Fibromyalgia is a diagnosed medical condition— now. It wasn’t always. It has a wide variety of symptoms, although they basically all contribute to chronic pain and overwhelming fatigue.
Because of Fibromyalgia, I have pain all the time. Think about that.
Pain. All. The. Time.
It doesn’t ever completely go away. The best I can hope for is that it will ease off a bit, and that I’ll have more good days than awful ones.
When people present to the Emergency Department or paramedics with pain, the standard procedure is to ask them to rank it between 1 and 10, assuming that 10 is the worst pain they have experienced. I wake up most days to a starting level of about 4 or 5 for me. With medication, I can generally keep it down to about a 3.
That’s why I have structured my working week so that I start a bit later in the mornings. It’s not because I don’t want to get out of bed: it’s because when I do, I am stiff and sore and it’s really hard to get moving. As the day wears on, my pain levels start to increase. My legs feel heavy and hard to lift when I walk. My feet begin to ache, and that often turns into a throbbing pain that starts to work its way up my legs. It can take hours for the aching to subside enough to let me sleep, especially if I have been on my feet a lot. A similar thing happens with my hands and arms if I am using them a lot, and especially if it involves holding or carrying anything with a bit of weight in it. It’s not unusual to end each day feeling like I’ve been either beaten up or body slammed by someone or something a lot larger than me.
Anytime I get stressed or anxious, or when my depression is messing with me, my pain levels flare. Overtiredness also increases my pain. Sometimes, I reach that level of tiredness by lunchtime and still have two classes to teach and a 40 minute drive home before I can rest. Add in a work deadline or two and things can get pretty horrid.
All of this is completely separate from my back pain, which is a different thing and a different type of pain altogether, and which I am able to manage fairly effective for the most part.
The problem with pain is that people can’t see it like they can if you have cuts and bruises or a cast. You can hide a lot behind makeup and a smile.
When they call this an invisible illness, they’re not kidding. If I had a dollar for every time someone said to me “But you don’t look sick,” I could quit work and live very nicely on the interest. It’s such a shame I can’t bill people for their insensitivity or ignorance.
I know it’s not a death sentence like some other diseases are. It is, however, a life sentence. As things stand, there’s no cure in sight. All I can do is keep up my painkillers and anti-inflammatories and hope for the best.
None of this makes me, or anyone else with Fibromyalgia, weak.

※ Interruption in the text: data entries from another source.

-- ==== Sys2Proof/Machine/MiddleThree.lean ====
section
/-! DEFINITION. The middle group with three operands, 0x40-0x5F (spec/48_middle_group.md R320-R328).
One meaning per row of spec/opcode_table.json: the row's template, opcode byte, operand bytes and
resolver. -/

namespace Sys2Proof.Machine

/-- `AND`, `40 src src1 dst` (R321): Direct, R127. -/
def execAnd3Dir (dst src1 src2 : Byte) (s : State) : Host.Outcome State Fault Refusal :=
  runRow s tAnd3Dir false 0x40 [src2, src1, dst] resolveDirect

/-- `AND`, `41 lo hi src1 dst` (R321): Immediate, R128. -/
def execAnd3Imm (dst src1 : Byte) (imm : Word) (s : State) : Host.Outcome State Fault Refusal :=
  runRow s tAnd3Imm false 0x41 [byteOf imm 0, byteOf imm 1, src1, dst] resolveImmediate

/-- `AND`, `42 ptr|A src1 dst` (R321): Indirect, R129. -/
def execAnd3Ind (dst src1 ptr : Byte) (s : State) : Host.Outcome State Fault Refusal :=
  runRow s tAnd3Ind false 0x42 [ptr, src1, dst] resolveIndirect

/-- `AND`, `43 base|L off[lo (hi)] src1 dst` (R321): Indexed, R130, R131. -/
def execAnd3Idx (dst src1 base : Byte) (off : IndexOffset) (s : State) :
    Host.Outcome State Fault Refusal :=
  runRow s tAnd3Idx false 0x43 (base :: offsetBytes off ++ [src1, dst]) resolveIndexed

/-- `ADD`, `44 src src1 dst` (R322): Direct, R127. -/
def execAdd3Dir (dst src1 src2 : Byte) (s : State) : Host.Outcome State Fault Refusal :=
  runRow s tAdd3Dir false 0x44 [src2, src1, dst] resolveDirect

/-- `ADD`, `45 lo hi src1 dst` (R322): Immediate, R128. -/
def execAdd3Imm (dst src1 : Byte) (imm : Word) (s : State) : Host.Outcome State Fault Refusal :=
  runRow s tAdd3Imm false 0x45 [byteOf imm 0, byteOf imm 1, src1, dst] resolveImmediate

/-- `ADD`, `46 ptr|A src1 dst` (R322): Indirect, R129. -/
def execAdd3Ind (dst src1 ptr : Byte) (s : State) : Host.Outcome State Fault Refusal :=
  runRow s tAdd3Ind false 0x46 [ptr, src1, dst] resolveIndirect

/-- `ADD`, `47 base|L off[lo (hi)] src1 dst` (R322): Indexed, R130, R131. -/
def execAdd3Idx (dst src1 base : Byte) (off : IndexOffset) (s : State) :
    Host.Outcome State Fault Refusal :=
  runRow s tAdd3Idx false 0x47 (base :: offsetBytes off ++ [src1, dst]) resolveIndexed

/-- `SUB`, `48 src src1 dst` (R323): Direct, R127. -/
def execSub3Dir (dst src1 src2 : Byte) (s : State) : Host.Outcome State Fault Refusal :=
  runRow s tSub3Dir false 0x48 [src2, src1, dst] resolveDirect

/-- `SUB`, `49 lo hi src1 dst` (R323): Immediate, R128. -/
def execSub3Imm (dst src1 : Byte) (imm : Word) (s : State) : Host.Outcome State Fault Refusal :=
  runRow s tSub3Imm false 0x49 [byteOf imm 0, byteOf imm 1, src1, dst] resolveImmediate

/-- `SUB`, `4A ptr|A src1 dst` (R323): Indirect, R129. -/
def execSub3Ind (dst src1 ptr : Byte) (s : State) : Host.Outcome State Fault Refusal :=
  runRow s tSub3Ind false 0x4A [ptr, src1, dst] resolveIndirect

/-- `SUB`, `4B base|L off[lo (hi)] src1 dst` (R323): Indexed, R130, R131. -/
def execSub3Idx (dst src1 base : Byte) (off : IndexOffset) (s : State) :
    Host.Outcome State Fault Refusal :=
  runRow s tSub3Idx false 0x4B (base :: offsetBytes off ++ [src1, dst]) resolveIndexed

/-- `MULU`, `4C src src1 dst` (R324): Direct, R127. -/
def execMulu3Dir (dst src1 src2 : Byte) (s : State) : Host.Outcome State Fault Refusal :=
  runRow s tMulu3Dir false 0x4C [src2, src1, dst] resolveDirect

/-- `MULU`, `4D lo hi src1 dst` (R324): Immediate, R128. -/
def execMulu3Imm (dst src1 : Byte) (imm : Word) (s : State) : Host.Outcome State Fault Refusal :=
  runRow s tMulu3Imm false 0x4D [byteOf imm 0, byteOf imm 1, src1, dst] resolveImmediate

/-- `MULU`, `4E ptr|A src1 dst` (R324): Indirect, R129. -/
def execMulu3Ind (dst src1 ptr : Byte) (s : State) : Host.Outcome State Fault Refusal :=
  runRow s tMulu3Ind false 0x4E [ptr, src1, dst] resolveIndirect

/-- `MULU`, `4F base|L off[lo (hi)] src1 dst` (R324): Indexed, R130, R131. -/
def execMulu3Idx (dst src1 base : Byte) (off : IndexOffset) (s : State) :
    Host.Outcome State Fault Refusal :=
  runRow s tMulu3Idx false 0x4F (base :: offsetBytes off ++ [src1, dst]) resolveIndexed

/-- `ANDB`, `50 src src1 dst` (R325): Direct, R127. -/
def execAndb3Dir (dst src1 src2 : Byte) (s : State) : Host.Outcome State Fault Refusal :=
  runRow s tAndb3Dir false 0x50 [src2, src1, dst] resolveDirect

/-- `ANDB`, `51 imm src1 dst` (R325): Immediate, R128. -/
def execAndb3Imm (dst src1 imm : Byte) (s : State) : Host.Outcome State Fault Refusal :=
  runRow s tAndb3Imm false 0x51 [imm, src1, dst] resolveImmediate

/-- `ANDB`, `52 ptr|A src1 dst` (R325): Indirect, R129. -/
def execAndb3Ind (dst src1 ptr : Byte) (s : State) : Host.Outcome State Fault Refusal :=
  runRow s tAndb3Ind false 0x52 [ptr, src1, dst] resolveIndirect

/-- `ANDB`, `53 base|L off[lo (hi)] src1 dst` (R325): Indexed, R130, R131. -/
def execAndb3Idx (dst src1 base : Byte) (off : IndexOffset) (s : State) :
    Host.Outcome State Fault Refusal :=
  runRow s tAndb3Idx false 0x53 (base :: offsetBytes off ++ [src1, dst]) resolveIndexed

/-- `ADDB`, `54 src src1 dst` (R326): Direct, R127. -/
def execAddb3Dir (dst src1 src2 : Byte) (s : State) : Host.Outcome State Fault Refusal :=
  runRow s tAddb3Dir false 0x54 [src2, src1, dst] resolveDirect

/-- `ADDB`, `55 imm src1 dst` (R326): Immediate, R128. -/
def execAddb3Imm (dst src1 imm : Byte) (s : State) : Host.Outcome State Fault Refusal :=
  runRow s tAddb3Imm false 0x55 [imm, src1, dst] resolveImmediate

/-- `ADDB`, `56 ptr|A src1 dst` (R326): Indirect, R129. -/
def execAddb3Ind (dst src1 ptr : Byte) (s : State) : Host.Outcome State Fault Refusal :=
  runRow s tAddb3Ind false 0x56 [ptr, src1, dst] resolveIndirect

/-- `ADDB`, `57 base|L off[lo (hi)] src1 dst` (R326): Indexed, R130, R131. -/
def execAddb3Idx (dst src1 base : Byte) (off : IndexOffset) (s : State) :
    Host.Outcome State Fault Refusal :=
  runRow s tAddb3Idx false 0x57 (base :: offsetBytes off ++ [src1, dst]) resolveIndexed

/-- `SUBB`, `58 src src1 dst` (R327): Direct, R127. -/
def execSubb3Dir (dst src1 src2 : Byte) (s : State) : Host.Outcome State Fault Refusal :=
  runRow s tSubb3Dir false 0x58 [src2, src1, dst] resolveDirect

/-- `SUBB`, `59 imm src1 dst` (R327): Immediate, R128. -/
def execSubb3Imm (dst src1 imm : Byte) (s : State) : Host.Outcome State Fault Refusal :=
  runRow s tSubb3Imm false 0x59 [imm, src1, dst] resolveImmediate

/-- `SUBB`, `5A ptr|A src1 dst` (R327): Indirect, R129. -/
def execSubb3Ind (dst src1 ptr : Byte) (s : State) : Host.Outcome State Fault Refusal :=
  runRow s tSubb3Ind false 0x5A [ptr, src1, dst] resolveIndirect

/-- `SUBB`, `5B base|L off[lo (hi)] src1 dst` (R327): Indexed, R130, R131. -/
def execSubb3Idx (dst src1 base : Byte) (off : IndexOffset) (s : State) :
    Host.Outcome State Fault Refusal :=
  runRow s tSubb3Idx false 0x5B (base :: offsetBytes off ++ [src1, dst]) resolveIndexed

/-- `MULUB`, `5C src src1 dst` (R328): Direct, R127. -/
def execMulub3Dir (dst src1 src2 : Byte) (s : State) : Host.Outcome State Fault Refusal :=
  runRow s tMulub3Dir false 0x5C [src2, src1, dst] resolveDirect

/-- `MULUB`, `5D imm src1 dst` (R328): Immediate, R128. -/
def execMulub3Imm (dst src1 imm : Byte) (s : State) : Host.Outcome State Fault Refusal :=
  runRow s tMulub3Imm false 0x5D [imm, src1, dst] resolveImmediate

/-- `MULUB`, `5E ptr|A src1 dst` (R328): Indirect, R129. -/
def execMulub3Ind (dst src1 ptr : Byte) (s : State) : Host.Outcome State Fault Refusal :=
  runRow s tMulub3Ind false 0x5E [ptr, src1, dst] resolveIndirect

/-- `MULUB`, `5F base|L off[lo (hi)] src1 dst` (R328): Indexed, R130, R131. -/
def execMulub3Idx (dst src1 base : Byte) (off : IndexOffset) (s : State) :
    Host.Outcome State Fault Refusal :=
  runRow s tMulub3Idx false 0x5F (base :: offsetBytes off ++ [src1, dst]) resolveIndexed

end Sys2Proof.Machine
end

It takes strength and courage to get through each day, and sometimes that’s on a moment-by-moment basis. It takes resolve to blink away the tears and keep showing up for work or social or family occasions. It takes guts to say, “Actually, I’m not doing so well” when people ask, or to write a post like this one. In a world that prioritises health and beauty, brokenness is often an unpopular confession.
I have Fibromyalgia. I don’t want sympathy or pity. I don’t want people to tell me I am strong or brave. You bet I am!
What I really want is more awareness, better understanding, and more effective pain relief. And a cape. They can’t see my pain or my superpowers, but they’d be sure to know I have something if I were wearing a cape.